There has been major growth in the infrastructure development over the last decade; however the major issue is the non-payment of the government contractor companies. The underlying reason for such catastrophes is “dirty politics” emerging and hurting the growth. So the government seems ‘schizophrenic’ as it is headed by the same prime minister, who bought major reforms in 1991 being a bureaucrat. However, the economy is dragged in a ‘stochastic motion’ by rolling in and rolling out of major reforms. Even small reforms like ‘gold import tax’ to reduce fiscal deficit was rolled back due to objection by the gold association. So the destructive politics leads us to the case of trust deficit between corporate India and political class. The reforms on foreign currency reserves are clearly one example of breach. Further, in such a large economy the corporation are going for growth outside the country. Moreover the foreign direct investments are ‘crowded out’ due to the uncertainty of regulations.
The Indian government seems to be in ‘Damage Control Mode’; additionally the opposition is in the ‘perception control mode’ and emerging conflicts within the political groups due to uncovered corruption allegations. India is on the verge of tipping point where even small reforms also surge great optimism; however, the declining investment contribution in GDP is shocking for a country which is still young in its economic life.
According to the current situation in the economy, it will be very difficult to predict any hope of double digit growth; moreover five year plan also becomes pessimistic without knowing any dramatic change in leadership and reforms.
The prescription for the ‘growth pill’ requires major reforms in infrastructure, power, labour laws and deregulations; that is not a rocket science and widely known. However, the major failure of any nation is dependent on the state of political and economical institutions. Such changes to cure these corrupt instructions will require separation of sick leaders and introduction of new faces; very similar to separation of good assets and bad assets of a distressed bank. Further, the institutional reform will require major protest by the people of India.
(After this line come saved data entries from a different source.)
/-- A queue as the scheduler holds it once it has seen an entry: `QHEAD` and `BADDESC` are what it first read, and its own from then on
(R3); a queue that has been enabled loses `BADDESC` (R244). -/
def seenQueue (k : LQueue) (e : QEnt) : LQueue :=
  { k with qhead := some (headOf k e), bad := !(e.en && !k.en) && (k.bad || k.qhead.isNone && e.flags.getLsbD 31), en := e.en }

/-- A read-only word of an entry is put back where a store has changed it (R3). -/
def keepWord (s : State) (x : Ctx) (va : Nat) (found v : Word) : State := if found == v then s else putWord s x va v

/-- The scheduler sees an entry of the queue table. -/
def seeQueue (s : State) (x : Ctx) (q : Nat) (e : QEnt) : State :=
  let k := seenQueue (getQueue s x q) e
  let a := queueAddr s x q
  let s := setQueue s x q k
  keepWord (keepWord s x (a + 0xC) e.head (headOf k e)) x (a + 0x14) e.flags (badWord k.bad)

/-- The scheduler reads the entry of a queue by an acquire. -/
def readEntry (s : State) (x : Ctx) (q : Nat) : Except State (QEnt × State) :=
  match queueRead (setQueue s x q { getQueue s x q with taking := none }) x q (queueAddr s x q) 32 with
  | .error s => .error s
  | .ok (bs, s) => .ok (queueEnt bs, seeQueue s x q (queueEnt bs))

/-- The scheduler acquires a queue's `QTAIL`; it sees `QEN` change whether or not the context runs. -/
def pollQueue (s : State) (x : Ctx) (q : Nat) : State :=
  if !queueReady s x q then
    if (getTenant s x).block.isNone then s
    else
      match devRead s x (queueAddr s x q) 32 with
      | .ok bs =>
        if (devPoison s x (queueAddr s x q) 32).isSome then s
        else seeQueue (devTouch s x (queueAddr s x q) 32) x q (queueEnt bs)
      | .error _ => s
  else
    match readEntry s x q with
    | .error s => s
    | .ok (e, s) => takeHead (setQueue s x q { getQueue s x q with tail := e.tail }) x q e

def execQtailWriteSeen (w t q : Nat) (s : State) : Out := .next (pollQueue s ⟨w, t⟩ q)

def execQtailPoll (w t q : Nat) (s : State) : Out := .next (pollQueue s ⟨w, t⟩ q)

/-! ### LAUNCH and EVSIG (R249, R250, R363) -/

/-- The append of a launch has failed: the launch is refused, and nothing is appended (R304). No `LAUNCHID` has been assigned to it.
(Log entry 54, DEDUCED, unsafe.) -/
def refuseAppend (s : State) (i : Iss) (q d : Nat) (fs : List Nat) : Out :=
  let x := i.g.id.ctx
  let s := refuseDesc (setQueue s x q { getQueue s x q with app := none }) x q d 0xFFFFFFFF
  finish s (markNonRep (refresh s i)) fs [] [] 1

/-- An access of an append has failed (R304): it waits for its record, or the launch is refused. -/
def appendFault (s : State) (i : Iss) (q : Nat) (f : XlFault) (va acc d : Nat) (fs : List Nat) : Out :=
  let x := i.g.id.ctx
  let r := schedRecord s x f va acc
  match r.1 with
  | some id => .next (setQueue r.2 x q { getQueue r.2 x q with held := some id, app := some (i.core, i.slot, i.g.id.age, false) })
  | none => refuseAppend r.2 i q d fs

/-- The failed append of a queue that its group has not met yet. -/
def failedAppend (s : State) (k : LQueue) : Option (Nat × Nat × Nat × Bool) :=
  k.app.filter (fun a => a.2.2.2 && (groupOfAge s a.1 a.2.1 a.2.2.1).isSome)

/-- The append, once the descriptor address has been checked. -/
def launchAppend (s : State) (i : Iss) (q d : Nat) (fs : List Nat) : Out :=
  let x := i.g.id.ctx
  let k := getQueue s x q
  if failedAppend s k == some (i.core, i.slot, i.g.id.age, true) then refuseAppend s i q d fs
  else if k.held.isSome || (failedAppend s k).isSome then .next (holdIssue s)
  else
    let a := queueAddr s x q
    match devRead s x a 32 with
    | .error f => appendFault (devTouch s x a 32) i q f a 0 d fs
    | .ok bs =>
      match devPoison s x a 32 with
      | some g => .next (poisonKill s x g)
      | none =>
      let e := queueEnt bs
      if !e.served then .next (trapWord s i causePerm i.e.lanes a 0)
      else
        let r := releaseAt (devTouch s x a 32) i.core x .device (getCore s i.core).seq
        if !r.2 || (e.tail - headOf (getQueue s x q) e).toNat == 2 ^ e.log then .next (holdIssue r.1)
        else
          match devWrite r.1 x (e.slot e.tail) (leBytes 8 d) with
          | .error f => appendFault r.1 i q f (e.slot e.tail) 1 d fs
          | .ok s =>
            match devWrite s x (a + 8) (leBytes 4 (e.tail + 1).toNat) with
            | .error f => appendFault s i q f (a + 8) 1 d fs
            | .ok s => finish s (markNonRep (refresh s i)) fs [] [] 1

def execLaunch (n : BitVec 6) (sa : Reg) (s : State) : Out :=
  runLow s [sa.toNat, sa.toNat + 1] false fun i l =>
    let d := (readPair i l sa.toNat).toNat
    if badDesc d then .next (trapWord s i causeMisalign i.e.lanes d 0)
    else launchAppend s i n.toNat d [sa.toNat, sa.toNat + 1]

/-- Set or clear one event of a context. -/
def changeEvent (s : State) (x : Ctx) (e : Nat) (on : Bool) : State :=
  let t := getTenant s x
  let b : BitVec 256 := BitVec.ofNat 256 (2 ^ e)
  setTenant s x { t with events := if on then t.events ||| b else t.events &&& ~~~b }

def execEvsigSet (sa : Reg) (s : State) : Out :=
  runLow s [sa.toNat] false fun i l =>
    let e := (readLane i l sa.toNat).toNat
    if 255 < e then .next (illegal s i i.e.lanes)
    else
      let r := releaseAt s i.core i.g.id.ctx .device (getCore s i.core).seq
      if !r.2 then .next (holdIssue r.1)
      else finishWith r.1 (markNonRep (refresh r.1 i)) [sa.toNat] [] [] 1 (fun s => changeEvent s i.g.id.ctx e true)

def execEvsigClr (sa : Reg) (s : State) : Out :=
  runLow s [sa.toNat] false fun i l =>
    let e := (readLane i l sa.toNat).toNat
    if 255 < e then .next (illegal s i i.e.lanes)
    else finishWith s (markNonRep i) [sa.toNat] [] [] 1 (fun s => changeEvent s i.g.id.ctx e false)

/-! ### The start (R247, R248) -/

/-- The waiting gangs of a launch. -/
def gangWaits (s : State) (x : Ctx) (n : Nat) : Bool :=
  (fvals (getWing s x.wing).waiting).any (fun g => g.ctx == x && g.launch == n)

/-- The queue's previous launch has been placed in full, aborted or refused (R247). -/
def lastPlaced (s : State) (x : Ctx) (q : Nat) : Bool :=
  match (getQueue s x q).last with
  | none => true
  | some n =>
    match getLaunch s x n with
    | none => true
    | some l => l.aborted || (l.nextGang == l.gangs && !gangWaits s x n)

/-- Bytes of scratchpad by a two-bit code (R246). -/
def scratchOf (c : Nat) : Nat := if c == 0 then 0 else if c == 1 then 131072 else if c == 2 then 262144 else 327680

/-- The launch that a descriptor and a kernel descriptor describe (R245, R246). -/
def launchOf (id : Word) (desc q pri : Nat) (d k : List Byte) : Launch :=
  let ap := fieldAt d 8 8
  { launchId := id, desc := desc, queue := q, pri := pri,
    kentry := BitVec.ofNat 56 (fieldAt d 0 8) + (bw (fieldAt k 0 4)).signExtend 56,
    ap := if ap == 0 then none else some (BitVec.ofNat 56 ap), cloak := fieldAt d 0x10 8, cloakN := fieldAt d 0x20 4, cloakUsed := [],
    gangs := fieldAt d 0x18 4, groups := bitsOf (fieldAt d 0x1C 4) 12 8, blocks := bitsOf (fieldAt d 0x1C 4) 2 0,
    minRegs := bitsOf (fieldAt k 4 4) 30 24, scratch := scratchOf (bitsOf (fieldAt k 4 4) 23 22),
    args := (List.range 8).map (fun j => bw (fieldAt d (0x40 + 4 * j) 4)), sets := BitVec.ofNat 256 (fieldAt d 0x80 32),
    nextGang := 0, resident := 0, apOn := [], aborted := false }

/-- The fields of a launch descriptor are in range and its reserved fields zero (R245). -/
def descOk (d : List Byte) : Bool :=
  let al := fun (a n : Nat) => a % n == 0 && decide (a < 2 ^ 56)
  let w := fieldAt d 0x1C 4
  let g := bitsOf w 12 8
  let b := bitsOf w 2 0
  al (fieldAt d 0 8) 32 && al (fieldAt d 8 8) 4 && al (fieldAt d 0x10 8) 4096 && decide (1 ≤ fieldAt d 0x18 4)
    && decide (fieldAt d 0x18 4 ≤ 16777216) && bitsOf w 31 13 == 0 && bitsOf w 7 3 == 0 && decide (1 ≤ g) && decide (g ≤ 16)
    && decide (1 ≤ b) && decide (b ≤ 4) && decide (b * g ≤ fieldAt d 0x20 4) && bitsOf (fieldAt d 0x24 4) 31 1 == 0
    && fieldAt d 0x28 24 == 0

/-- The kernel descriptor is one of an ordinary kernel (R246). (Log entry 70, DESIGN CHOICE, safe.) -/
def kernelOk (k : List Byte) : Bool :=
  let w := fieldAt k 4 4
  !testBit w 31 && decide (8 ≤ bitsOf w 30 24) && decide (bitsOf w 30 24 ≤ 64) && bitsOf w 21 14 == 0 && bitsOf w 13 0 == 0
    && fieldAt k 8 4 == 0

/-- The live clusters of a wing. -/
def wingClusters (s : State) (w : Nat) : List Nat :=
  (List.range Config.numClusters).filter (fun n => liveCluster s n && (getWing s w).wclu.getLsbD n)

/-- The cores that a launch may use: with an access processor, those whose own serves no other launch (R136). -/
def openCores (s : State) (x : Ctx) (n : Nat) (l : Launch) (cl : Nat) : List Nat :=
  (coresOf cl).filter (fun c => l.ap.isNone || apFree (getCore s c) x n)

/-- What R248 asks beyond the fields: a block fits an empty core, and some cluster has cores enough. -/
def launchFits (s : State) (x : Ctx) (n : Nat) (l : Launch) : Bool :=
  let room := poolRoom (splitWing s x.wing)
  let mins := l.groups * l.minRegs
  !(l.ap.isSome && l.scratch == 0) && decide (mins ≤ room.2) && decide (4 * mins ≤ room.1)
    && decide (l.groups ≤ (slotRange s x).length)
    && (wingClusters s x.wing).any (fun cl => decide (l.blocks ≤ (openCores s x n l cl).length))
India need to realise that it was the ‘Hindu race’ which had the growth for the longest period of time in the history and the world thought that the country will live for generations to come. So the hope lies in the major realisation and self actualisation of political class and common people. Given the young demographics of India, it’s up to the young generation to take the initiative to change the systems with the synchronisation of the common people.
 Spasmodic reforms refer to the reforms that are done in brief, irregular bursts.
 Stochastic Motion refers to randomly determined motion; having a random probability distribution or pattern that may be analysed statistically but may not be predicted.
 Crowing out in this context refers to government financing and sustaining its spending with taxes and/or with deficit spending, leaving businesses with less money and effectively “crowding them out.”